→ What is expected: Find the word "gone" in the data below and copy each line that holds it.

Data records
= = = = =

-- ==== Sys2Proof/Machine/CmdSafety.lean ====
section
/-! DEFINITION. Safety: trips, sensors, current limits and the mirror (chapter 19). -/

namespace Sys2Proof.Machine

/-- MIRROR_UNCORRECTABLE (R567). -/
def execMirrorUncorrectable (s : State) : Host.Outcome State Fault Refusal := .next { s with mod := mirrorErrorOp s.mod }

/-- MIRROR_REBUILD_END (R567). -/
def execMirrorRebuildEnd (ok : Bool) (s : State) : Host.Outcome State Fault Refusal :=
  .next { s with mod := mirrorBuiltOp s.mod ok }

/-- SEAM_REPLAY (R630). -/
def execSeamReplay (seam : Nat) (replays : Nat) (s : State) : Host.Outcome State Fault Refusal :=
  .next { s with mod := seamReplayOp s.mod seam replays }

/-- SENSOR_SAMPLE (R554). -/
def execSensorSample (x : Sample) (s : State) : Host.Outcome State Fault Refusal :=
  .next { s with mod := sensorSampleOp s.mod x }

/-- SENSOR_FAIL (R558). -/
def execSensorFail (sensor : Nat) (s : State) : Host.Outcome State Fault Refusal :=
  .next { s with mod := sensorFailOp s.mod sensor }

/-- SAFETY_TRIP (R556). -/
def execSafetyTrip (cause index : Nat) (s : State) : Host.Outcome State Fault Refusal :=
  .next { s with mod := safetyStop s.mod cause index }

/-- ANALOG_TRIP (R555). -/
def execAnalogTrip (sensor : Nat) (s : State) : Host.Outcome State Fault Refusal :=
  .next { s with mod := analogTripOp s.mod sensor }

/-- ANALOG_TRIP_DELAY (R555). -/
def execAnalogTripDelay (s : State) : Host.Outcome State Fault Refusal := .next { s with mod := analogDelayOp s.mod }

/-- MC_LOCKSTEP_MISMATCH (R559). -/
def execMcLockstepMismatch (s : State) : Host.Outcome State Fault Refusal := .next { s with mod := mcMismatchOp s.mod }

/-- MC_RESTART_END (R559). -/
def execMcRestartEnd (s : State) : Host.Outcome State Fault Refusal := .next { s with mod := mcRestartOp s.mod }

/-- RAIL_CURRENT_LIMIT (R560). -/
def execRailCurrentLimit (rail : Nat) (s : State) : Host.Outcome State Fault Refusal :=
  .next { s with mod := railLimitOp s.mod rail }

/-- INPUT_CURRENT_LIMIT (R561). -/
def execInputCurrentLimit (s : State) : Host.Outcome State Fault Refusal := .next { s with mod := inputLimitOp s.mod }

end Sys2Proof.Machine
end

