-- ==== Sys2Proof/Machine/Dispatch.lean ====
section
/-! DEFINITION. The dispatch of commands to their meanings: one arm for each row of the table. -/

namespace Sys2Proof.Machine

= = = = =

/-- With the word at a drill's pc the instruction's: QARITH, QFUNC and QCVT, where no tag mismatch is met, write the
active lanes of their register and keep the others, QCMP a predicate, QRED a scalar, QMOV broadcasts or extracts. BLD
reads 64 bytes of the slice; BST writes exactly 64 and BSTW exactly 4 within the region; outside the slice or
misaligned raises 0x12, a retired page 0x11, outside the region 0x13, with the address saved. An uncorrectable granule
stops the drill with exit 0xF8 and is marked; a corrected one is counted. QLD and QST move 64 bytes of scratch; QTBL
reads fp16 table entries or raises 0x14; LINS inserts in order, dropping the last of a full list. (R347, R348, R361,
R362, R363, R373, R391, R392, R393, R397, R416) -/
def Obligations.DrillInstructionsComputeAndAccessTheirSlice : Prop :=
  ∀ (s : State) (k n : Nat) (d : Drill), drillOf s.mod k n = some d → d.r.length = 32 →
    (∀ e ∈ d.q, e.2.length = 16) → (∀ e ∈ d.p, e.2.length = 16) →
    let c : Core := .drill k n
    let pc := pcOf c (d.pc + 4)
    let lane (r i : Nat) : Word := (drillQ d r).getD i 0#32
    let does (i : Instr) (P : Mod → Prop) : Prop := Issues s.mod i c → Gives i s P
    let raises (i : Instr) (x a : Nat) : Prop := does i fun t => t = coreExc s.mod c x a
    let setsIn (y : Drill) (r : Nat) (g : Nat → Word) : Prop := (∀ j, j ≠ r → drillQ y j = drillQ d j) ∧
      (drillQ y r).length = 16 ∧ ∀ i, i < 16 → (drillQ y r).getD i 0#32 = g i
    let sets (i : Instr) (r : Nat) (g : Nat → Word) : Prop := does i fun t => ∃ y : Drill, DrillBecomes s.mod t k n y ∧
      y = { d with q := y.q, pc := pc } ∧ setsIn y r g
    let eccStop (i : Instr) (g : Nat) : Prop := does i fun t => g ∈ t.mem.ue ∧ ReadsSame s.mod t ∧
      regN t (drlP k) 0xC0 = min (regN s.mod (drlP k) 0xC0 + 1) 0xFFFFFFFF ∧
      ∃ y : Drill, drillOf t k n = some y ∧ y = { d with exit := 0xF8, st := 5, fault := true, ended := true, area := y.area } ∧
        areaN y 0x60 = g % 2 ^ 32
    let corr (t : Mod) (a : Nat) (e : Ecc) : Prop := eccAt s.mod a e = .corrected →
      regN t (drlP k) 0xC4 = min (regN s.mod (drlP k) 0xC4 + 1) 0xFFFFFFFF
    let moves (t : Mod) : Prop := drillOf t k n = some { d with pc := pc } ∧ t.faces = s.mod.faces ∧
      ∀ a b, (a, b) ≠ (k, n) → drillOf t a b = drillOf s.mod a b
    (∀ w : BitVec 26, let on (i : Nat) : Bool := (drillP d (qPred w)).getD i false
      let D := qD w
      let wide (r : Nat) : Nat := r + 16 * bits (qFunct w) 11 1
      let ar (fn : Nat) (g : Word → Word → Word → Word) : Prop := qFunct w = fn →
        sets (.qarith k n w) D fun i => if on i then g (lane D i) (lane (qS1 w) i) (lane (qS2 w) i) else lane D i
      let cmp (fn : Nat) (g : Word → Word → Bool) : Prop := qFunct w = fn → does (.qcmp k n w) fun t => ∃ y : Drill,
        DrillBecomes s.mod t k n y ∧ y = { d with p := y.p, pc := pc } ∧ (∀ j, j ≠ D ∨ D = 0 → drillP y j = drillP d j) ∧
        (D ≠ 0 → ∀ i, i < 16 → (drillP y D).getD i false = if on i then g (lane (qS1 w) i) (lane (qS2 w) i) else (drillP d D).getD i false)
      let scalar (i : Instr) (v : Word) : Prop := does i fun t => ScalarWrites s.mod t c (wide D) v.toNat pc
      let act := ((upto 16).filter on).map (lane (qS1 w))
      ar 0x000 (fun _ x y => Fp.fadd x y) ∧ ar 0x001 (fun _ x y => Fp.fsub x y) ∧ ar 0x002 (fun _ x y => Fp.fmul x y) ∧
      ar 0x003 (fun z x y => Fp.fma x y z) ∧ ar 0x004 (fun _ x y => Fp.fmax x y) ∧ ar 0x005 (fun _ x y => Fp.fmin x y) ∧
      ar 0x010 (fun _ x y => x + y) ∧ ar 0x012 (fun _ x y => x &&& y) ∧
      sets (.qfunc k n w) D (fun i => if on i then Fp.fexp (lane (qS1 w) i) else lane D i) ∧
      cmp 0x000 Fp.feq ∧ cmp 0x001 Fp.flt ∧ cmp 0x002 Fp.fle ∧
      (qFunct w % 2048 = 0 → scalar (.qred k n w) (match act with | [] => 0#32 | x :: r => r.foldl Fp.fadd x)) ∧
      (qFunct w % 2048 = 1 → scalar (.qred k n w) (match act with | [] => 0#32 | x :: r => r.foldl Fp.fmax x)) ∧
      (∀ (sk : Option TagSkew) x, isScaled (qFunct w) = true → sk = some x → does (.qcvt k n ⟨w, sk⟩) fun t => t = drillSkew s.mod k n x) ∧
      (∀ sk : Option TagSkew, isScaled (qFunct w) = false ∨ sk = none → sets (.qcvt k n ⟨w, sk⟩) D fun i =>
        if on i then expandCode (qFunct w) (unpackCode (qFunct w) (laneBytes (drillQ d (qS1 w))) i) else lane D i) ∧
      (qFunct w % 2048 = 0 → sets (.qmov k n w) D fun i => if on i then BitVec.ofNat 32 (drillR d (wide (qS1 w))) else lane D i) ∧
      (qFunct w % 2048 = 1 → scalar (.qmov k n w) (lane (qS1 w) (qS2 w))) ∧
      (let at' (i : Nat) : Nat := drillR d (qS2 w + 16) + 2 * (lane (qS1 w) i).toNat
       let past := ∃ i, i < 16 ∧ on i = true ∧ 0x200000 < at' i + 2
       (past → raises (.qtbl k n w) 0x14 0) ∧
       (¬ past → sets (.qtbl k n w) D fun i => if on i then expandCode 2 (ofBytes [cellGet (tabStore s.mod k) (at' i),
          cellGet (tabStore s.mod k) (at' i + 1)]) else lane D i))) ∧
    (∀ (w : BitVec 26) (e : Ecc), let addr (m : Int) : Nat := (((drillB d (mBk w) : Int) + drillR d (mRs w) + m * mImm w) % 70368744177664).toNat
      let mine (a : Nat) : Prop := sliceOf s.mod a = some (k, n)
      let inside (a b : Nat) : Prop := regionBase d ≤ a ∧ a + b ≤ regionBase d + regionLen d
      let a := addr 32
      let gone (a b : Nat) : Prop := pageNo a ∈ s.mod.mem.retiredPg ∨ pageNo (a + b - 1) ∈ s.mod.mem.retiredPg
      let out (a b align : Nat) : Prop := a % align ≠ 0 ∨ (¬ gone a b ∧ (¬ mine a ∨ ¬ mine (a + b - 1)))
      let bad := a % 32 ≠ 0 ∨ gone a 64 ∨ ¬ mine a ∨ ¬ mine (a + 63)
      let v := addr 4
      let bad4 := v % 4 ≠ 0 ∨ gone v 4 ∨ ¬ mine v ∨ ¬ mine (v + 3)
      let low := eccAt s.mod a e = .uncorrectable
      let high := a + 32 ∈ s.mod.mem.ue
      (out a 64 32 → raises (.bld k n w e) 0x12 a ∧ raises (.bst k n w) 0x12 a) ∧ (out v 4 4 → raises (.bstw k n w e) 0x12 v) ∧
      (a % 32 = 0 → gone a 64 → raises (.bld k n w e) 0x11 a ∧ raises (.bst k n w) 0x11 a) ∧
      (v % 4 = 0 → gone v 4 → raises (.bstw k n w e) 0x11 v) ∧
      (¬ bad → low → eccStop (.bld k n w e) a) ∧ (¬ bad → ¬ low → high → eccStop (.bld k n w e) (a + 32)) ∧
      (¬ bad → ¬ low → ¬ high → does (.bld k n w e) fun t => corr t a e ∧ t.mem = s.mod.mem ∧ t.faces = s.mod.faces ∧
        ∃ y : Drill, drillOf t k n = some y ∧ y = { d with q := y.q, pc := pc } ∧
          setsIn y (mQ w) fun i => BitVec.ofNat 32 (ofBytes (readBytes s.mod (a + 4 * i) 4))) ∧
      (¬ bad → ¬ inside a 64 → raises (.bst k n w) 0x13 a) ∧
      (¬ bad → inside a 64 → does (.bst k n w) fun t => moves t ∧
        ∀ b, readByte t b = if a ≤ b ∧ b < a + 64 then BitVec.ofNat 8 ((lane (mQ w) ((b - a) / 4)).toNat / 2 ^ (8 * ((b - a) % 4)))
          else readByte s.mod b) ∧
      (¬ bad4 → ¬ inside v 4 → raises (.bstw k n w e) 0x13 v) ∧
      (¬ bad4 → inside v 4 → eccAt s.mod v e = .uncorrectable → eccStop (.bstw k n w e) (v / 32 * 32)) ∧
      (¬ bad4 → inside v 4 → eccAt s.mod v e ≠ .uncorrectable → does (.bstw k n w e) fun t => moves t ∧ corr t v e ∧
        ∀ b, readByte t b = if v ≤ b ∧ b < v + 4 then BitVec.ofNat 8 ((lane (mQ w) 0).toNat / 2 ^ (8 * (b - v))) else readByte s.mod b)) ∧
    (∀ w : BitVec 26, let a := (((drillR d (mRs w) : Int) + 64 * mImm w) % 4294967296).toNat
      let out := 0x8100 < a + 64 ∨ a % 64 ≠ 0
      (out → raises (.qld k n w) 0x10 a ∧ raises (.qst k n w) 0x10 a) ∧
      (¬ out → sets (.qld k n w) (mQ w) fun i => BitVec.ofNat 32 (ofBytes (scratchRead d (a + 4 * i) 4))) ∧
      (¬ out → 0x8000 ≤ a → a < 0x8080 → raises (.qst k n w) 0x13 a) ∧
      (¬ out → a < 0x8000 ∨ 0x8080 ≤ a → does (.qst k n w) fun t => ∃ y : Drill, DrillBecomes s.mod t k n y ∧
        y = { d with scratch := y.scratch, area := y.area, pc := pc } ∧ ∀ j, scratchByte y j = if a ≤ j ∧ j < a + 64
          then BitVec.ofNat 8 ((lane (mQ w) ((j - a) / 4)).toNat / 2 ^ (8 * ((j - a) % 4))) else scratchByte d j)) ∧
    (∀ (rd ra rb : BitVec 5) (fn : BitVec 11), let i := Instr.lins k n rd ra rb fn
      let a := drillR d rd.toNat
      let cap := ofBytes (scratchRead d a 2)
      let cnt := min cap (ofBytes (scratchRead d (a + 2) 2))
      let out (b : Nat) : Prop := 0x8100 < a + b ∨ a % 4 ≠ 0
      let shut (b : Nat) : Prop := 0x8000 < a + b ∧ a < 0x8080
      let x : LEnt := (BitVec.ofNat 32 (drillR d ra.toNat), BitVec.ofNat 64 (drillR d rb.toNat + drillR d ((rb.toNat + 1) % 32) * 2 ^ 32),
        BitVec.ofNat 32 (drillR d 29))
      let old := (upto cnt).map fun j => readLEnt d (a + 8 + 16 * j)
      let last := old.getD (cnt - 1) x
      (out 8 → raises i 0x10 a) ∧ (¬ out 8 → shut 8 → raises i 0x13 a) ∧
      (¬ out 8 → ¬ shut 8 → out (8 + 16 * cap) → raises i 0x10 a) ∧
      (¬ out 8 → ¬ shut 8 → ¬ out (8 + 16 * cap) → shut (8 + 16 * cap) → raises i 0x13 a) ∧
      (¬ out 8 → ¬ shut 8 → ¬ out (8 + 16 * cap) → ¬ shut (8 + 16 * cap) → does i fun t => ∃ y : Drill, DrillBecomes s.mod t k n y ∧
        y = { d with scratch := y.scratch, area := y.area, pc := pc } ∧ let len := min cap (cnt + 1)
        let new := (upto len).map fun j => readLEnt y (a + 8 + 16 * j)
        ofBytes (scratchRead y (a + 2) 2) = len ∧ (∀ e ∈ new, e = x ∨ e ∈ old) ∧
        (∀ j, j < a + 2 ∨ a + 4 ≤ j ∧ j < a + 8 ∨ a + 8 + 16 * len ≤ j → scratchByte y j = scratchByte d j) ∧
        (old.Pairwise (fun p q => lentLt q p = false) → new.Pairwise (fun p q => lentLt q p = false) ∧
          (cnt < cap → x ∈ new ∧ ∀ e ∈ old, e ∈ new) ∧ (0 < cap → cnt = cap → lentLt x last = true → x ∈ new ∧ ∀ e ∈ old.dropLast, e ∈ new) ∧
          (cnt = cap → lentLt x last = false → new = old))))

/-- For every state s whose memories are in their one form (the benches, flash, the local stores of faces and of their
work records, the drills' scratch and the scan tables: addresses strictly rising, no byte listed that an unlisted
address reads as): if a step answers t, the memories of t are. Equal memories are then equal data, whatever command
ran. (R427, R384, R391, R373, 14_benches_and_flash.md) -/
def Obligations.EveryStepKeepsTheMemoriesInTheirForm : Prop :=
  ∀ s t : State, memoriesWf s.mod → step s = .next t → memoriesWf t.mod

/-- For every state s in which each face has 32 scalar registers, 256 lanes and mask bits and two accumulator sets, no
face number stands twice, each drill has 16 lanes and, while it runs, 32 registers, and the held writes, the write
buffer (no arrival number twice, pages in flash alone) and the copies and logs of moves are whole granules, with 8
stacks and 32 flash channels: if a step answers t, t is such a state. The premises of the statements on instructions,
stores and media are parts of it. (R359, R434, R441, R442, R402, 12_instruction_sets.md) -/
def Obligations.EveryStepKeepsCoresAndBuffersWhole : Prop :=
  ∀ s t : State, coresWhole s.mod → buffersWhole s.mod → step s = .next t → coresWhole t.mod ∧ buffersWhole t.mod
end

= = = = =

→ Task answer:
      let gone (a b : Nat) : Prop := pageNo a ∈ s.mod.mem.retiredPg ∨ pageNo (a + b - 1) ∈ s.mod.mem.retiredPg
      let out (a b align : Nat) : Prop := a % align ≠ 0 ∨ (¬ gone a b ∧ (¬ mine a ∨ ¬ mine (a + b - 1)))
      let bad := a % 32 ≠ 0 ∨ gone a 64 ∨ ¬ mine a ∨ ¬ mine (a + 63)
      let bad4 := v % 4 ≠ 0 ∨ gone v 4 ∨ ¬ mine v ∨ ¬ mine (v + 3)
      (a % 32 = 0 → gone a 64 → raises (.bld k n w e) 0x11 a ∧ raises (.bst k n w) 0x11 a) ∧
      (v % 4 = 0 → gone v 4 → raises (.bstw k n w e) 0x11 v) ∧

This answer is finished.